To be on the safe side, Jennifer Polito Waigand of Travel Reimagined, an independent affiliate of McCabe World Travel, recommends submitting your fully completed passport application at least 12 weeks before a trip. "Expedited service is available for passport applications that can get your passport turned around in two to three weeks, but this costs extra," she says. "Also, be sure to renew before your current passport expires; otherwise you can no longer renew it." Here, experts share important steps to renew an expired passport.

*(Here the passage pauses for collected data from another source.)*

-- ==== Sys2Proof/Laws/Engines.lean ====
section
/-! SUPPORT. One lemma for each engine's shared operation that says once everything it can do. -/
namespace Sys2Proof.Machine

/-! ### What an access depends on -/

theorem accessible_congr {s s' : State} (ha : s'.mapAnswers = s.mapAnswers) (hc : s'.mapCalls = s.mapCalls)
    (k : Nat) (mt : MemType) (a n : Nat) (w : Bool) : accessible s' k mt a n w = accessible s k mt a n w := by
  cases mt <;> simp [accessible, grantAt, ha, hc]

theorem accessible_afterRequests (s : State) (j k : Nat) (mt : MemType) (a n : Nat) (w : Bool) :
    accessible (afterRequests s j) k mt a n w = accessible s (j + k) mt a n w := by
  cases mt <;> simp [accessible, grantAt_afterRequests]

theorem spaceByte_congr {s s' : State} (hl : s'.lsb = s.lsb) (hg : s'.gm = s.gm) (mt : MemType) (a : Nat) :
    spaceByte s' mt a = spaceByte s mt a := by
  cases mt <;> simp [spaceByte, hl, hg]

theorem spaceBytes_congr {s s' : State} (hl : s'.lsb = s.lsb) (hg : s'.gm = s.gm) (mt : MemType) (a n : Nat) :
    spaceBytes s' mt a n = spaceBytes s mt a n := by
  simp [spaceBytes, spaceByte_congr hl hg]

@[simp] theorem spaceBytes_length (s : State) (mt : MemType) (a n : Nat) : (spaceBytes s mt a n).length = n := by
  simp [spaceBytes]

@[simp] theorem sourceBytes_length (s : State) (d : Desc) : (sourceBytes s d).length = d.length.toNat := by
  simp [sourceBytes]

/-! ### Stores -/

/-- A store at the front of a range of a canonical memory puts the bytes there and leaves every other byte alone. -/
theorem storedOnly_writeGranted {s : State} (h : MemoriesWf s) {mt : MemType} {a : Nat} {v : Bytes}
    (hs : mt = .scratch → a + v.length ≤ Config.lsbSize) (hl : mt = .loc → a + v.length ≤ Config.guestLimit)
    (hn : v ≠ [] → mt = .scratch ∨ mt = .loc) : StoredOnly s (writeGranted mt a v s) mt a v := by
  cases mt with
  | scratch =>
    refine ⟨fun i hi => Mem.get_write_inside h.2 (hs rfl) hi, fun m c hc => ?_⟩
    cases m <;> try rfl
    exact Mem.get_write_outside (by simpa using hc)
  | loc =>
    refine ⟨fun i hi => Mem.get_write_inside h.1 (hl rfl) hi, fun m c hc => ?_⟩
    cases m <;> try rfl
    exact Mem.get_write_outside (by simpa using hc)
  | system =>
    have hv : v = [] := by by_contra hv; simpa using hn hv
    subst hv; exact ⟨fun i hi => absurd hi (by simp), fun _ _ _ => rfl⟩
  | unnamed =>
    have hv : v = [] := by by_contra hv; simpa using hn hv
    subst hv; exact ⟨fun i hi => absurd hi (by simp), fun _ _ _ => rfl⟩

/-- A store inside the bounds keeps both canonical forms. -/
theorem memoriesWf_writeGranted {s : State} (h : MemoriesWf s) {mt : MemType} {a : Nat} {v : Bytes}
    (hs : mt = .scratch → a + v.length ≤ Config.lsbSize) (hl : mt = .loc → a + v.length ≤ Config.guestLimit) :
    MemoriesWf (writeGranted mt a v s) := by
  cases mt with
  | scratch => exact ⟨h.1, Mem.wf_write (hs rfl) h.2⟩
  | loc => exact ⟨Mem.wf_write (hl rfl) h.1, h.2⟩
  | system => exact h
  | unnamed => exact h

Related: Five Documents You Should Never Travel With

Check Your Renewal Ability

Before you do anything, make sure that you qualify for a passport renewal; if you don't, you'll have to apply for a new passport instead. In order to qualify for a renewal, you must not need a name change, your passport must have been issued within the last 15 years (and you must have been older than 16 at the original issue time), and it must be undamaged other than regular wear and tear.

Gather Your Documents

If you are renewing your passport, you will have to go online to the State Department's website and complete a Passport Renewal Application Form DS-82. You can print this form out and complete it. However, if you're applying for a passport for the first time, you will have to apply in person and will need to bring a completed Form DS-11 Application for U.S. Passport, which you can print and complete at your local post office. Do not sign this application—this will be done in front of a postal employee witness. You will also need a photocopy of your proof of citizenship (such as a birth certificate) and payment. "Fees will vary on the application type, processing time, and other factors," says Lesley Cohen, a luxury travel advisor at SmartFlyer. "Your form of payment is also subject to specific parameters; no credit card or debit cards are allowed."

Have Your Photo Taken

You can most likely get your passport photo taken at your local drugstore or at the post office. It must be a recent photo taken within the past six months, you must wear simple clothing, and you cannot smile or wear a hat.

Head to the Post Office

If you're simply renewing your passport, you will need to send in your expiring document, a DS-82 form, a new photo, and payment all in one envelope. If you're looking for a location go to the USPS website to find post office locations. Enter your zip code and select a mileage range to find the nearest one to you. Bring all of your completed forms, and you'll be instructed on how to proceed upon arrival at the passport office.

Time to Wait

Now that you've submitted your renewal or applied for a new passport, it's time to wait. It takes on average about six to eight weeks for a regular passport (not expedited) to arrive in the mail. The expedited service requires a $60 fee and usually arrives within two to three weeks—about a quarter of the typical wait time.